*** Opening DATA UNDER STUDY ***

-- ==== Sys2Proof/Certificates/Slice0/Obligations.lean ====
section
/-! DEFINITION. The statements for the provers. `s.startIssue c` is the state on which an instruction acts: `s`
after the instruction's STALL slots (R33, R272). `WritesRegs` says that an instruction completes, with its
frame; `Holds` what an s register holds afterwards. -/

open Sys2Proof Sys2Proof.Machine

/-! ## Scalar instructions -/

/-- R299: `ADD` and `SUB` form the exact sum or difference of Value(sa, TY) and Value(OB, TY), clamp it under
SAT or keep it modulo 2^w, and write it to sd, extended; nothing else changes but the pc, and no flag is raised.
R300: `AND`, `OR` and `XOR` combine sa and OB bit by bit over w bits and write the result to sd, extended. R356:
shifts and rotates by the whole 64-bit value of OB, read unsigned. -/
def Obligations.scalarArithmetic : Prop :=
  (∀ (c : Ctl) (ty : Ty) (sat : Bool) (d a : Fin 32) (b : SOp) (s : State), ty.scalar = true →
      let x := tyRead ty (s.rs a)
      let y := tyRead ty (s.sop b)
      let out (v : Int) : Word := tyWrap ty (if sat then tyClamp ty v else v)
      (Issues (.add c ty sat d a b) c s → WritesRegs (.add c ty sat d a b) c s fun t =>
        Holds t d (out (x + y)) ∧ Silent (s.startIssue c) t) ∧
      (Issues (.sub c ty sat d a b) c s → WritesRegs (.sub c ty sat d a b) c s fun t =>
        Holds t d (out (x - y)) ∧ Silent (s.startIssue c) t)) ∧
  (∀ (c : Ctl) (ty : Ty) (d a : Fin 32) (b : SOp) (s : State), ty.scalar = true →
      let x := tyLow ty (s.rs a)
      let y := tyLow ty (s.sop b)
      (Issues (.and c ty d a b) c s → WritesRegs (.and c ty d a b) c s fun t =>
        Holds t d (tyExtend ty (x &&& y)) ∧ Silent (s.startIssue c) t) ∧
      (Issues (.or c ty d a b) c s → WritesRegs (.or c ty d a b) c s fun t =>
        Holds t d (tyExtend ty (x ||| y)) ∧ Silent (s.startIssue c) t) ∧
      (Issues (.xor c ty d a b) c s → WritesRegs (.xor c ty d a b) c s fun t =>
        Holds t d (tyExtend ty (x ^^^ y)) ∧ Silent (s.startIssue c) t)) ∧
  (∀ (c : Ctl) (ty : Ty) (ar : Bool) (d a : Fin 32) (b : SOp) (s : State), ty.scalar = true →
      let x := tyLow ty (s.rs a)
      let n := (s.sop b).toNat
      (Issues (.shl c ty d a b) c s → WritesRegs (.shl c ty d a b) c s fun t =>
        Holds t d (tyExtend ty (x <<< n)) ∧ Silent (s.startIssue c) t) ∧
      (Issues (.shr c ty ar d a b) c s → WritesRegs (.shr c ty ar d a b) c s fun t =>
        Holds t d (tyExtend ty (if ar then x.sshiftRight n else x >>> n)) ∧ Silent (s.startIssue c) t) ∧
      (Issues (.rol c ty d a b) c s → WritesRegs (.rol c ty d a b) c s fun t =>
        Holds t d (tyExtend ty (x.rotateLeft n)) ∧ Silent (s.startIssue c) t))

*** Closing DATA UNDER STUDY ***

> _WHAT THE EXERCISE ASKS_
When the records above are checked line by line, how many lines contain the word "Silent"? Please give only that number.

> _YOUR RESPONSE_
8